The Babymakers review, The Babymakers Blu-ray review
Starring
Paul Schneider, Olivia Munn, Kevin Heffernan, Jay Chandrasekhar, Nat Faxon, Wood Harris, Aisha Tyler
Director
Jay Chandrasekhar
The Babymakers

Reviewed by Ezra Stead


A

n R-rated comedy with a title like “The Babymakers” and a premise involving a sperm bank heist is pretty much guaranteed to be raunchy and gross, and this film delivers in that regard, though it takes a surprisingly long time to go as hard as it eventually does. It also takes way too long to actually get around to the aforementioned heist, and that's the main problem with the film. It is rather poorly paced, and ends up feeling like a pretty good 80-minute comedy padded out with almost 20 extra minutes of filler, I guess because no one makes 80-minute comedies anymore.

Directed by Jay Chandrasekhar of the Broken Lizard comedy troupe (who brought us “Super Troopers,” “Club Dread” and “Beerfest”), “The Babymakers” stars Paul Schneider as Tommy, a fairly likable guy who is desperately trying to get his wife, Audrey (Olivia Munn), pregnant after three years of marriage. We get the strong impression that this is more of an anniversary present than anything else for the perpetually cash-strapped Tommy, who never seems to have much strong motivation of his own other than trying to keep Audrey happy. After nine months of fruitless, near-constant effort, sex has begun to feel like a full-time job for Tommy, and both his friends and Audrey's (because, of course, they each only hang out with separate groups of same-gendered friends) begin to suggest that there might be something wrong with Tommy's sperm.

Tommy balks at this, telling his friends that, unbeknownst to Audrey, he actually donated viable sperm about 20 times five years ago, in order to earn money to buy her an engagement ring. Tommy seems to have never considered the fact that this means he technically has at least 20 children out there somewhere with other women, which makes him sort of a hard character to root for, as he is clearly a lot dumber than the script intends him to be. His friend Zig-Zag (Nat Faxon) is meant to be the stupid one of the crew, a stoner who is practically too idiotic to breathe, but in this movie, that's pretty relative. At any rate, Audrey convinces Tommy to get his sperm checked, and he finds out they are indeed “confused” after years of testicular trauma, illustrated by a painful montage that goes for cheap laughs and gets them. Watching a guy get repeatedly hit in the nuts is always cringe-inducing, but funny.

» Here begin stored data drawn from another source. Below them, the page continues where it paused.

/-! ### Templates, sizes, regions -/

/-- Word i of a template, image ID, location entry. -/
def State.tpl (s : State) (t : Nat) (F : Field) (i : Nat) : Nat := F.get (s.raw (tplKey t i))
def State.tplValid (s : State) (t : Nat) : Bool := s.tpl t Fld.SC_TPL_DATA_0_VALID 0 = 1
def State.tplNops (s : State) (t : Nat) : Nat := s.tpl t Fld.SC_TPL_DATA_0_NOPS 0
def State.tplEngine (s : State) (t : Nat) : Bool := s.tpl t Fld.SC_TPL_DATA_0_KIND 0 = 1
def State.tplList (s : State) (t : Nat) : Nat := s.tpl t Fld.SC_TPL_DATA_0_LIST 0
def State.tplTarget (s : State) (t : Nat) : Nat := s.tpl t Fld.SC_TPL_DATA_1_TARGET 1
def State.tplClusters (s : State) (t : Nat) : Nat := s.tpl t Fld.SC_TPL_DATA_2_CLUSTERS 2
def State.tplDelay (s : State) (t : Nat) : Nat := s.tpl t Fld.SC_TPL_DATA_3_DELAY 3
/-- The flow of an instance (R174). -/
def State.flowOf (s : State) (t instNo : Nat) : Nat :=
  s.tpl t Fld.SC_TPL_DATA_0_FLOW_BASE 0 + instNo % 2 ^ s.tpl t Fld.SC_TPL_DATA_1_FLOW_LOG2 1

/-- ENABLE in effect and the stack not in the safe state. -/
def State.schedOn (s : State) : Bool := s.f Fld.SC_CFG_ENABLE = 1 && s.gateOpen 4 0 && !s.safe
/-- The pools are frozen by a commit, or the scheduler waits for RESUME (R24, R196). -/
def State.schedHeld (s : State) : Bool := s.f Fld.EP_STATUS_FROZEN = 1 || s.resuming
/-- Descriptors of the meadow (R175). -/
def State.meadowP (s : State) : Nat := 2 ^ s.f Fld.SC_SIZE_MEADOW_LOG2
/-- Descriptors that tasks may use (R177). -/
def State.taskP (s : State) : Nat := s.meadowP - 4096

/-- Banks of the three regions (R195). -/
def meadowBanks (m : Nat) : Nat := 2 ^ (m - 17)
def matchBanks (m : Nat) : Nat := 2 ^ (m - 18)
def flowBanks (m : Nat) : Nat := 2 ^ (m - 19)
def resBanks (meadow matching flow : Nat) : Nat := meadowBanks meadow + matchBanks matching + flowBanks flow
/-- Address of descriptor i (R176). -/
def State.descAddr (s : State) (i : Nat) : Nat := 0x800000 * (s.f Fld.SC_RES_FIRST + i / 131072) + i % 131072 * 64
def State.matchAddr (s : State) (set : Nat) : Nat :=
  0x800000 * (s.f Fld.SC_RES_FIRST + meadowBanks (s.f Fld.SC_SIZE_MEADOW_LOG2)) + 256 * set
def State.flowAddr (s : State) (f : Nat) : Nat :=
  (s.f Fld.SC_RES_FIRST + meadowBanks (s.f Fld.SC_SIZE_MEADOW_LOG2) + matchBanks (s.f Fld.SC_SIZE_MATCH_LOG2)) *
    0x800000 + 16 * f

/-- Write bytes of the scheduler's storage: posted packets of endpoint 544, of which at most 1,024 are outstanding (R16, R177). -/
def State.schedStore (s : State) (a : Nat) (d : List Byte) : State := s.postSpan 544 a d
/-- Whether a whole word is being written by a packet that is not answered yet, which the scheduler then reads from. -/
def State.rewriting (s : State) (a : Nat) : Bool :=
  (s.posts 544 ++ s.posted 544).any fun p => p.type == 1 && p.addr ≤ a && a + 32 ≤ p.addr + p.len + 1
/-- A stored word that book-keeping cannot use (R39): uncorrectable or poisoned. -/
def State.badWord (s : State) (a : Nat) : Bool :=
  !s.rewriting a && match classify (s.syn (s.phys a)) with | .ue | .poison => true | _ => false

/-! ### Descriptors -/

def State.desc (s : State) (i : Nat) : Desc := mget (fun _ => {}) s.sched.descs i

/-- A result record as it is stored (R179). -/
def TokRec.bytes (r : TokRec) : List Byte := leBytes 8 r.tag ++ leBytes 4 r.value

/-- The stored form of a descriptor (Table 08-2). -/
def Desc.bytes (d : Desc) : List Byte :=
  let w0 := (if d.complete then 2 ^ 31 else 0) + 2 ^ 28 * d.state + 2 ^ 20 * d.amask + 2 ^ 12 * d.pmask + d.tmpl
  let w1 := 2 ^ 29 * d.recs.length + d.flow
  let head := leBytes 4 w0 ++ leBytes 4 w1 ++ leBytes 4 d.link ++ leBytes 4 d.seq
  if d.complete then head ++ fit 0 48 (d.recs.map TokRec.bytes).flatten
  else
    let q := if d.state = 1 then d.key else if d.state = 3 then d.expiry else if d.state = 4 then d.worker else 0
    head ++ leBytes 8 q ++ leBytes 8 0 ++ ((List.range 8).map fun k => leBytes 4 (nth d.ops k)).flatten

/-- Store a descriptor in the table and, by a posted write, in its place in the loft. -/
def State.setDesc (s : State) (i : Nat) (d : Desc) : State :=
  (s.updSched fun q => { q with descs := mput (fun _ => {}) q.descs i d }).schedStore (s.descAddr i) d.bytes
def State.updDesc (s : State) (i : Nat) (g : Desc → Desc) : State := s.setDesc i (g (s.desc i))
/-- Note the next descriptor of a list in a descriptor's LINK (log entry 20). -/
def State.linkTo (s : State) (prev : Option Nat) (i : Nat) : State :=
  match prev with | some p => s.updDesc p fun d => { d with link := i } | none => s
/-- The entry before i in a list. -/
def prevIn : List Nat → Nat → Option Nat
  | a :: b :: t, i => if b = i then some a else prevIn (b :: t) i
  | _, _ => none
/-- What follows i in a list, 0 where nothing does. -/
def nextIn : List Nat → Nat → Nat
  | a :: t, i => if a = i then t.headD 0 else nextIn t i
  | [], _ => 0
/-- A descriptor leaves a list: the one before it names the one after it (R176). -/
def State.unlinkFrom (s : State) (l : List Nat) (i : Nat) : State := s.linkTo (prevIn l i) (nextIn l i)
/-- Whether a descriptor's stored words are bad (R39). -/
def State.descBad (s : State) (i : Nat) : Bool := s.badWord (s.descAddr i) || s.badWord (s.descAddr i + 32)

/-- Descriptors in a state, other than FREE; one inside a pipe at the freeze of a commit counts in EP_ESC_COMMIT (R196). -/
def State.countState (s : State) (st : Nat) : Nat :=
  (s.sched.descs.filter fun (e : Nat × Desc) => e.2.state == st && !s.sched.inPipe.contains e.1).length
/-- SC_MEADOW[st] (R200). -/
def State.meadowCount (s : State) (st : Nat) : Nat :=
  if st = 0 then
    (if s.sched.inited then s.sched.freed.length + (s.taskP - s.sched.freshIdx) + 4096 else 0)
  else s.countState st

/-- The descriptor at the head of the free list (R175). -/
def State.freeHead (s : State) : Option Nat :=
  match s.sched.freed with
  | i :: _ => some i
  | [] => if s.sched.inited && s.sched.freshIdx < s.taskP then some s.sched.freshIdx else none
/-- Take it off the list. -/
def State.takeFree (s : State) : State :=
  s.updSched fun q => match q.freed with
    | _ :: t => { q with freed := t }
    | [] => { q with freshIdx := q.freshIdx + 1 }
/-- A descriptor becomes FREE at the head of the list. -/
def State.freeDesc (s : State) (i : Nat) : State :=
  let next := s.freeHead
  let s := s.schedStore (s.descAddr i) ({ link := next.getD 0 } : Desc).bytes
  s.updSched fun q => { q with descs := mdel q.descs i, freed := i :: q.freed }

/-- Every descriptor available to tasks in ascending order (R175). -/
def State.meadowInit (s : State) : State :=
  s.updSched fun q => { q with inited := true, freed := [], freshIdx := 0, descs := [], mtab := [], mways := [], mcache := [] }
/-- The stored form of a meadow just initialised: each free descriptor names the next, and every match entry is free (R176, R181). -/
def State.meadowStore (s : State) : State :=
  let s := s.each (List.range s.meadowP) fun s i =>
    s.schedStore (s.descAddr i) ({ link := if i + 1 < s.taskP then i + 1 else 0 } : Desc).bytes
  s.each (List.range (2 ^ s.f Fld.SC_SIZE_MATCH_LOG2)) fun s k => s.schedStore (s.matchAddr 0 + 32 * k) (fit 0 32 Config.matchFree)

/-! ### Matching store -/

/-- The set of a key (R181). -/
def State.matchSet (s : State) (key : Nat) : Nat :=
  Nat.xor (Nat.xor key (key / 2 ^ 20)) (key / 2 ^ 40) % 2 ^ (s.f Fld.SC_SIZE_MATCH_LOG2 - 3)
/-- The descriptor that a key's match entry names. -/
def State.matchOf (s : State) (key : Nat) : Option Nat :=
  match mget (fun _ => 0) s.sched.mtab key with | 0 => none | d + 1 => some d
/-- Whether a key's set holds eight entries. -/
def State.setFull (s : State) (key : Nat) : Bool :=
  8 ≤ (s.sched.mtab.filter fun (e : Nat × Nat) => s.matchSet e.1 == s.matchSet key).length
/-- Whether a word of a key's set in the loft is bad (R39). -/
def State.setBad (s : State) (key : Nat) : Bool :=
  (List.range 8).any fun k => s.badWord (s.matchAddr (s.matchSet key) + 32 * k)
/-- Whether the look-up of a key finds its set in the cache (R181). -/
def State.inCache (s : State) (key : Nat) : Bool := s.sched.mcache.contains (s.matchSet key)
/-- A set read from the loft goes into the cache of 8,192 sets; which one gives way is open (log entry 123). -/
def State.cacheMatch (s : State) (set : Nat) : State :=
  let l := s.sched.mcache
  let s := s.odClear (.matchSet set)
  if l.contains set then s
  else if l.length < 8192 then s.updSched fun q => { q with mcache := set :: l }
  else (s.updSched fun q => { q with mcache := set :: l.eraseIdx ((Config.freeWord s.fresh).toNat % 8192) }).drawn
/-- A miss adds a 256-byte service read of the set (R98, R181), one at a time for each set. -/
def State.fetchSet (s : State) (key : Nat) : State :=
  let a := s.matchAddr (s.matchSet key)
  if (s.posts 544 ++ s.posted 544).any fun p => p.type == 0 && p.addr == a then s
  else s.sendPost 544 (mkReq s 0 544 0 (a + 2 ^ 48 * s.node) 255 [])
/-- Address of place k in a key's set. -/
def State.entryAddr (s : State) (key k : Nat) : Nat := s.matchAddr (s.matchSet key) + 32 * k
/-- The lowest free place of a key's set (the model's choice, log entry 123). -/
def State.freeWay (s : State) (key : Nat) : Nat :=
  ((List.range 8).find? fun k => !(s.sched.mways.any fun (e : Nat × Nat) => e.2 == k + 1 && s.matchSet e.1 == s.matchSet key)).getD 0
/-- A match entry is made; the cache writes it through to the loft (R181). -/
def State.putMatch (s : State) (key i : Nat) : State :=
  let k := s.freeWay key
  (s.updSched fun q => { q with
    mtab := mput (fun _ => 0) q.mtab key (i + 1), mways := mput (fun _ => 0) q.mways key (k + 1) }).schedStore
    (s.entryAddr key k) (fit 0 32 (Config.matchEntry key i))
/-- A match entry is freed. -/
def State.dropMatch (s : State) (key : Nat) : State :=
  let k := mget (fun _ => 0) s.sched.mways key
  let s := s.updSched fun q => { q with mtab := mdel q.mtab key, mways := mdel q.mways key }
  if k = 0 then s else s.schedStore (s.entryAddr key (k - 1)) (fit 0 32 Config.matchFree)

/-! ### Flows -/

def State.flow (s : State) (f : Nat) : Flow := mget (fun _ => {}) s.sched.flows f
/-- A flow context (Table 08-5). -/
def Flow.bytes (f : Flow) : List Byte :=
  let v := (if f.busy then 2 ^ 127 else 0) + (if f.lastValid then 2 ^ 126 else 0) + 2 ^ 124 * f.prio +
    (if f.grouped then 2 ^ 123 else 0) + 2 ^ 107 * f.group + 2 ^ 97 * f.last + 2 ^ 32 * f.queue.headD 0 +
    f.queue.getLastD 0
  leBytes 16 v
def State.setFlow (s : State) (f : Nat) (c : Flow) : State :=
  (s.updSched fun q => { q with flows := mput (fun _ => {}) q.flows f c }).schedStore (s.flowAddr f) c.bytes
/-- Whether a flow context's stored word is bad (R39). -/
def State.flowBad (s : State) (f : Nat) : Bool := s.badWord (s.flowAddr f)
def State.updFlow (s : State) (f : Nat) (g : Flow → Flow) : State := s.setFlow f (g (s.flow f))

def State.pipe (s : State) (p : Nat) : Pipe := mget (fun _ => {}) s.sched.pipes p
def State.updPipe (s : State) (p : Nat) (g : Pipe → Pipe) : State :=
  s.updSched fun q => { q with pipes := mupd (fun _ => {}) q.pipes p g }
def Pipe.list (p : Pipe) (prio : Nat) : List Nat := mget (fun _ => []) p.ready prio
def Pipe.setList (p : Pipe) (prio : Nat) (l : List Nat) : Pipe := { p with ready := mput (fun _ => []) p.ready prio l }

/-- Put a flow on the ready list of its pipe and priority when R182's three conditions hold. -/
def State.listFlow (s : State) (f : Nat) : State :=
  let c := s.flow f
  if c.busy || c.queue.isEmpty || ((s.pipe (f % 4)).list c.prio).contains f then s
  else s.updPipe (f % 4) fun p => p.setList c.prio (p.list c.prio ++ [f])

Tommy's next course of action is to try and buy back the sperm he donated in the past, but since it was so long ago, there isn't much left. After a pointless and only slightly funny detour in which he tries to get a sample back from a gay male couple (who are presumably using a female surrogate), he finds out that there is one final, frozen sample at a nearby sperm bank. His best friend Wade (Broken Lizard's Kevin Heffernan) introduces him to a former second-story man for the Indian mob named Ron Jon (Chandrasekhar), who agrees to help Tommy, Wade and Zig-Zag rob the sperm bank, and the plot finally really gets rolling nearly an hour into the movie.

Tommy has another friend in his circle, Darrell (Wood Harris), but his status as the token black guy is reinforced by the fact that he takes no part in the heist, and doesn't have much else to do in the film either. Audrey's circle of female friends have even less to do, with their only really memorable moment being a brief scene in which Karen (Aisha Tyler) graphically describes the method of male orgasm-faking. Audrey's douchebag ex-boyfriend Todd (Tommy Dewey) also gets a fair amount of screen time without contributing much of interest, all of which adds to the impression of the film's length being unnecessarily padded. There are a lot of laughs sprinkled throughout, especially in the performances of Heffernan and Chandrasekhar, but they are diluted by too many meandering, pointless detours along the way.


Single-Disc Blu-ray Review:

Millennium Entertainment may have had good intentions when compiling the bonus material for its Blu-ray release of "The Babymakers," but the studio would have been much better off not bothering at all. In addition to a brief making-of featurette, there's also a collection of sloppily edited interviews with the cast and about 10 minutes of behind-the-scenes footage that will only appeal to those with voyeuristic tendencies.